Exercise brief ->
Please report how many lines in these records contain the string "first", and give nothing besides the number.

Entries supplied ->
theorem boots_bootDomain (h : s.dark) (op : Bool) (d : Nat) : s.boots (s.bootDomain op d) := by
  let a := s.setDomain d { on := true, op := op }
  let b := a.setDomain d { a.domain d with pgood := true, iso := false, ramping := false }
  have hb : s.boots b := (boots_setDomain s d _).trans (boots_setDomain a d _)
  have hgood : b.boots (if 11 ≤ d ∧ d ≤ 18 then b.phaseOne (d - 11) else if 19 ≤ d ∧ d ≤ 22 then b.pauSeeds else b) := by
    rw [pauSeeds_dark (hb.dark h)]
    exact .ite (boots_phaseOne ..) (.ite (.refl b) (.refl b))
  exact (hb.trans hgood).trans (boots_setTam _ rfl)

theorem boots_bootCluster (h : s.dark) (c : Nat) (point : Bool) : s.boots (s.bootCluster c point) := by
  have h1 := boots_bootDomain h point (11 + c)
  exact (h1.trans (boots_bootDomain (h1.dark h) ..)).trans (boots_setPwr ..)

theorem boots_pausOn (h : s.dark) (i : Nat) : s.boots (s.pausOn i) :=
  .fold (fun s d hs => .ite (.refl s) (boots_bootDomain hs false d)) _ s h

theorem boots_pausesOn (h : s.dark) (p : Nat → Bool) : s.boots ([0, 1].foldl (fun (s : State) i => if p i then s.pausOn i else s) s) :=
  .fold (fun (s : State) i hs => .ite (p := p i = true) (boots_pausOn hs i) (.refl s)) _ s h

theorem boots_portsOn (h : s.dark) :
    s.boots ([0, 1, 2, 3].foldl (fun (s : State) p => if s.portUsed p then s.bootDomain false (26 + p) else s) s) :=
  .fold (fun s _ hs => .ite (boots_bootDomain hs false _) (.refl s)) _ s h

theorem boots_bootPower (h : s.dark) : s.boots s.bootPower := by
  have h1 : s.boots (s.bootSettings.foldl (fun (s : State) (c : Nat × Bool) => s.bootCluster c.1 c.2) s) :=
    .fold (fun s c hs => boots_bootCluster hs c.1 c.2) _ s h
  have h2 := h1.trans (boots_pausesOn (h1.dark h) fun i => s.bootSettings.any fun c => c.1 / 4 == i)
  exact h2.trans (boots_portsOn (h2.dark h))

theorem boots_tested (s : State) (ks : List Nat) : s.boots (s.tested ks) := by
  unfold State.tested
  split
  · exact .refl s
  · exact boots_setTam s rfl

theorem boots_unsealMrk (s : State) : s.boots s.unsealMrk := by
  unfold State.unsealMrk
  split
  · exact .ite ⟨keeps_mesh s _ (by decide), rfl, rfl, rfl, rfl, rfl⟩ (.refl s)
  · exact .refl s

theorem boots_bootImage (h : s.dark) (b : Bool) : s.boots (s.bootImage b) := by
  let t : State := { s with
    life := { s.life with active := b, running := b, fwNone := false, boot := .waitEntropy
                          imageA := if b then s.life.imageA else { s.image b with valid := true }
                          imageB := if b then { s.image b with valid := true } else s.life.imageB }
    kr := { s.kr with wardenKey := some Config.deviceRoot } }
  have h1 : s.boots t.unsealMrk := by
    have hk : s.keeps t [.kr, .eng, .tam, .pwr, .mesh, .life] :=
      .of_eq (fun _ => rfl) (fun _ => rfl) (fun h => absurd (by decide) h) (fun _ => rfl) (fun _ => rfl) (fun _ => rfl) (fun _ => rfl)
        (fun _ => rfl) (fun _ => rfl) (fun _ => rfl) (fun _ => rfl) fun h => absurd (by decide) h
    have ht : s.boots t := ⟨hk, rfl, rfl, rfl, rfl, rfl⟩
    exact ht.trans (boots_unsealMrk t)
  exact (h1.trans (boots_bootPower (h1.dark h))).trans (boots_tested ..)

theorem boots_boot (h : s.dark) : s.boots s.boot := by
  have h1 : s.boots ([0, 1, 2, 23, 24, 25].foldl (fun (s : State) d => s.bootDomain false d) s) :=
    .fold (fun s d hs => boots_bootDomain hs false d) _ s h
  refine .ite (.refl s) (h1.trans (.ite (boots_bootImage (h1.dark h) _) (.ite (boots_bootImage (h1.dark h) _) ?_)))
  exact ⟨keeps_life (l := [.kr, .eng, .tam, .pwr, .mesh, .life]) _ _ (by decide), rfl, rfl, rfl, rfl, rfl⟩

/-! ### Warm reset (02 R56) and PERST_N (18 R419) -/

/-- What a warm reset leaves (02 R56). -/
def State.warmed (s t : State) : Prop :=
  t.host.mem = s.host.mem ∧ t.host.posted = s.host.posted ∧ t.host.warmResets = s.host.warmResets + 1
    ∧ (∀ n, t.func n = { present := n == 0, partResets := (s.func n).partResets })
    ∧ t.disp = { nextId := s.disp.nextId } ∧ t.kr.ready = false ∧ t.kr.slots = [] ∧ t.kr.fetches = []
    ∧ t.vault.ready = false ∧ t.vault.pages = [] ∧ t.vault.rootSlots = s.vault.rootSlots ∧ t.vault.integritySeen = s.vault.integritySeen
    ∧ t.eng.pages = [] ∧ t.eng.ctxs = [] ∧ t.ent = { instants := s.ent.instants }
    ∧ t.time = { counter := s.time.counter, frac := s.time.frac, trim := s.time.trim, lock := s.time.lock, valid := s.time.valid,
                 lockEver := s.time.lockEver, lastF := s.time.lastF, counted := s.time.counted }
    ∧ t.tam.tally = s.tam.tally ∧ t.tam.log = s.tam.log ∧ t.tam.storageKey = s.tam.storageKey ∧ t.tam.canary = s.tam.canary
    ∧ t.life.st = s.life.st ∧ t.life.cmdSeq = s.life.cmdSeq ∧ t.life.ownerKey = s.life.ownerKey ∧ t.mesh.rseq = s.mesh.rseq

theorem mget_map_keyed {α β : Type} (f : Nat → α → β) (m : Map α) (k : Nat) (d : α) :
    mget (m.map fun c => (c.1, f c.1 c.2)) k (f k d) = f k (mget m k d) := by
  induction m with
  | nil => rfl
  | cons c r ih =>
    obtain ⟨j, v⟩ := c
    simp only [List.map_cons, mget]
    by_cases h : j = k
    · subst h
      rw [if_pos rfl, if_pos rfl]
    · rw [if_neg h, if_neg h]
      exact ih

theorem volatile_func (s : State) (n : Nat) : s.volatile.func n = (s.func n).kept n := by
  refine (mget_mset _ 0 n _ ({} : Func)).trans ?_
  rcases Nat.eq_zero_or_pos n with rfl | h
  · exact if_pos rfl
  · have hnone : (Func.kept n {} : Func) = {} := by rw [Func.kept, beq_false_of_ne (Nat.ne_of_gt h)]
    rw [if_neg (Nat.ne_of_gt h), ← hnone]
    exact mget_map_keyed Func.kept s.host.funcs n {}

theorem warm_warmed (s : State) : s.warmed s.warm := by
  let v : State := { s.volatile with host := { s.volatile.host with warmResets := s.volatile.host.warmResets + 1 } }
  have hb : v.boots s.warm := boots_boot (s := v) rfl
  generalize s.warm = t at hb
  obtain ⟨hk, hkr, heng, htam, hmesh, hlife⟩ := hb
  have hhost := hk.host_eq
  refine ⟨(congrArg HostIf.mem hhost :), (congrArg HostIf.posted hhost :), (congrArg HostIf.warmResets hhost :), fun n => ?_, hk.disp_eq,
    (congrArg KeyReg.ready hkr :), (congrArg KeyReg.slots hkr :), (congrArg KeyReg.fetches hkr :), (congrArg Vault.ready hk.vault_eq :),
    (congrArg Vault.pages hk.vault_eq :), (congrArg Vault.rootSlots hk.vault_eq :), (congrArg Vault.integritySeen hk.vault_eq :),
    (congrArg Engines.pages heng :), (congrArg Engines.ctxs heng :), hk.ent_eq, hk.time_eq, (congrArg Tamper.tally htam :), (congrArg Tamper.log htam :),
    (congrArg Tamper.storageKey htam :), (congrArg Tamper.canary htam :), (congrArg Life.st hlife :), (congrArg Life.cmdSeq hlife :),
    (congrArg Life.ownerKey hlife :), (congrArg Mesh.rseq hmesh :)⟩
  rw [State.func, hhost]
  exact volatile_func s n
==
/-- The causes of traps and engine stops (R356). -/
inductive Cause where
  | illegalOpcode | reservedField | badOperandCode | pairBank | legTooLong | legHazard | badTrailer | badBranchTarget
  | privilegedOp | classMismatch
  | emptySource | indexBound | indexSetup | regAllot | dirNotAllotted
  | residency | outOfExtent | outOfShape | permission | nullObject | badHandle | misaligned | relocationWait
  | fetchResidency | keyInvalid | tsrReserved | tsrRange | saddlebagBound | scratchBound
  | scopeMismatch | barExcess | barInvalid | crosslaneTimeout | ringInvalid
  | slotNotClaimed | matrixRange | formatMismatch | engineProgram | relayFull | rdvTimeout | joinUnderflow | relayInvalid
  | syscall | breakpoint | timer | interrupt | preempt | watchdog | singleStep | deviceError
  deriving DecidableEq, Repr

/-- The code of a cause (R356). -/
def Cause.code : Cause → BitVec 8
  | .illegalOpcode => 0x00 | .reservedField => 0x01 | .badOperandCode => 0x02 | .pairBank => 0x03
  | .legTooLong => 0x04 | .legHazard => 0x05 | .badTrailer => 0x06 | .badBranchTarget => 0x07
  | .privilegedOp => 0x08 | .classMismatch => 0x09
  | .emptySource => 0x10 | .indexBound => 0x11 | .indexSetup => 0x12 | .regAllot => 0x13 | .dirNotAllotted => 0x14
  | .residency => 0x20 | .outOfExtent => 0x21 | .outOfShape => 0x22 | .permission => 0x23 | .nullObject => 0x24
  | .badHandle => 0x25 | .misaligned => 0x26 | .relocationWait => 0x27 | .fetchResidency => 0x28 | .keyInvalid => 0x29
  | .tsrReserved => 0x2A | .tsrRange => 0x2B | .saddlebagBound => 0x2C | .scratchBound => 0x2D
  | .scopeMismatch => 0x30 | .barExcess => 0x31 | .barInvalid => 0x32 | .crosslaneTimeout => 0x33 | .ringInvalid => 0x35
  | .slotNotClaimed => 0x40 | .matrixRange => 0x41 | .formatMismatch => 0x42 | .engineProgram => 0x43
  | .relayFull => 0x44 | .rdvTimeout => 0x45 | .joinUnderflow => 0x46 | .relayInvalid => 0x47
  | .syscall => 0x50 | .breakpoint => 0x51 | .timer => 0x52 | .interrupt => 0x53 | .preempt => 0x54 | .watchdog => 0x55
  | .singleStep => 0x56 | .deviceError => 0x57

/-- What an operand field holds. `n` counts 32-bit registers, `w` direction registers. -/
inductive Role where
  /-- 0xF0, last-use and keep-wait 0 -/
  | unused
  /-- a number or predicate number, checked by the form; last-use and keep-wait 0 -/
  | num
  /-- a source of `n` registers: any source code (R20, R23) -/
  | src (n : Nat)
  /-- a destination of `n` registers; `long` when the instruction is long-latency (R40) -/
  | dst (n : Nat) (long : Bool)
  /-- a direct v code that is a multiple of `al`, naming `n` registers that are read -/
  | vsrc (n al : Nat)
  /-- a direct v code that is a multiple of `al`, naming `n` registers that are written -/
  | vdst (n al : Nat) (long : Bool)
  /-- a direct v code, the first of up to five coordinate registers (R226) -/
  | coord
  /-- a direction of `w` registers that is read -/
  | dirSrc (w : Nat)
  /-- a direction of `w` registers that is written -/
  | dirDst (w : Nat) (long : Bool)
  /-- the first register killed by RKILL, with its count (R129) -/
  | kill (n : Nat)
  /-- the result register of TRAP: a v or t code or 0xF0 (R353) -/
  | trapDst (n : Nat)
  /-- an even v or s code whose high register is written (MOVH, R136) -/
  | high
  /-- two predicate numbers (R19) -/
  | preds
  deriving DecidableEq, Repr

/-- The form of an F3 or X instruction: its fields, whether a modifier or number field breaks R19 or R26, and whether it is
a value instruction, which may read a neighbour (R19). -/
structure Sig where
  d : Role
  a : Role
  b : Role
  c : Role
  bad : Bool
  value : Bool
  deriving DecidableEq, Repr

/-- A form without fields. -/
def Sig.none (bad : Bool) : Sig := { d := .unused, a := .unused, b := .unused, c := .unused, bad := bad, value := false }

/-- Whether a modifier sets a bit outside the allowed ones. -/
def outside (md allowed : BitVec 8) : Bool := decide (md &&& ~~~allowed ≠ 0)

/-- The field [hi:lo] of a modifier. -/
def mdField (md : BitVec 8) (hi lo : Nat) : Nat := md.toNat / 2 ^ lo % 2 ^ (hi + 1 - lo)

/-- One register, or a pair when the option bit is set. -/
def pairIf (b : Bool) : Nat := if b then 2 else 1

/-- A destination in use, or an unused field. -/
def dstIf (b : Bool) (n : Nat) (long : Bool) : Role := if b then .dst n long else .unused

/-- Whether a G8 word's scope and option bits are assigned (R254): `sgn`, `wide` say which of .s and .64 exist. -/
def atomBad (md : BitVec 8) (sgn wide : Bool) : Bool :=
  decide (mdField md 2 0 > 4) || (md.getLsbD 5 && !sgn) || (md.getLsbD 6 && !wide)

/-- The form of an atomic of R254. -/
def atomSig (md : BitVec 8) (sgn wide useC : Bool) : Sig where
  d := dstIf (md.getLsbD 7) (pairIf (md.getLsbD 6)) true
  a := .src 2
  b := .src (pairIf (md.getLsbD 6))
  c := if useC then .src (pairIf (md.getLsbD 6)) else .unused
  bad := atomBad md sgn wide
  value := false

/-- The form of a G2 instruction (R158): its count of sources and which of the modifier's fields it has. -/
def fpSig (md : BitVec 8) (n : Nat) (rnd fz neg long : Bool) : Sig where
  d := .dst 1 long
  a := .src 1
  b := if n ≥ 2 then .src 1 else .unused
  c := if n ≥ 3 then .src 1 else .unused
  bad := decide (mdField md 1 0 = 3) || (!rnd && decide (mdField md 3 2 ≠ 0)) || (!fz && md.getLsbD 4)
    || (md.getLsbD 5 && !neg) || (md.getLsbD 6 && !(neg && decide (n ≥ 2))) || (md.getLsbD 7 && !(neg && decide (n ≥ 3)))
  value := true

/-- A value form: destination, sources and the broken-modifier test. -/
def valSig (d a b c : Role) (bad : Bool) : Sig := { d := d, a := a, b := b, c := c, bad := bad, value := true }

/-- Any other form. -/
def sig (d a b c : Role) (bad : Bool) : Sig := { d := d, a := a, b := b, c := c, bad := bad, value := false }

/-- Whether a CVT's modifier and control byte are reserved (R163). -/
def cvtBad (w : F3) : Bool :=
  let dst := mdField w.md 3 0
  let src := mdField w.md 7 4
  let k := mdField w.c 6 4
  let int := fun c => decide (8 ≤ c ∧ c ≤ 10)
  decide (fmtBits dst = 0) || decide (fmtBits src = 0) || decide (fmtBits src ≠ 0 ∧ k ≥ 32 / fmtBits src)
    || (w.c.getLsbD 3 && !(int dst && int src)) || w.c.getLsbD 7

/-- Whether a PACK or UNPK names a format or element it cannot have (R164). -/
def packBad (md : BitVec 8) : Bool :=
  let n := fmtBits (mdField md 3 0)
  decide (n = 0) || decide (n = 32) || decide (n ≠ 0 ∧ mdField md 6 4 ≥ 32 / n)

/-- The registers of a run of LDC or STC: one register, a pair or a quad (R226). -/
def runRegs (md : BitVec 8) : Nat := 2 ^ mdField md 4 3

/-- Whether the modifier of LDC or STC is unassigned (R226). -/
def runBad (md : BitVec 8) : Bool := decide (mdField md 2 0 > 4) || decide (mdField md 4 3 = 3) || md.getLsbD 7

Answer for this exercise ->
2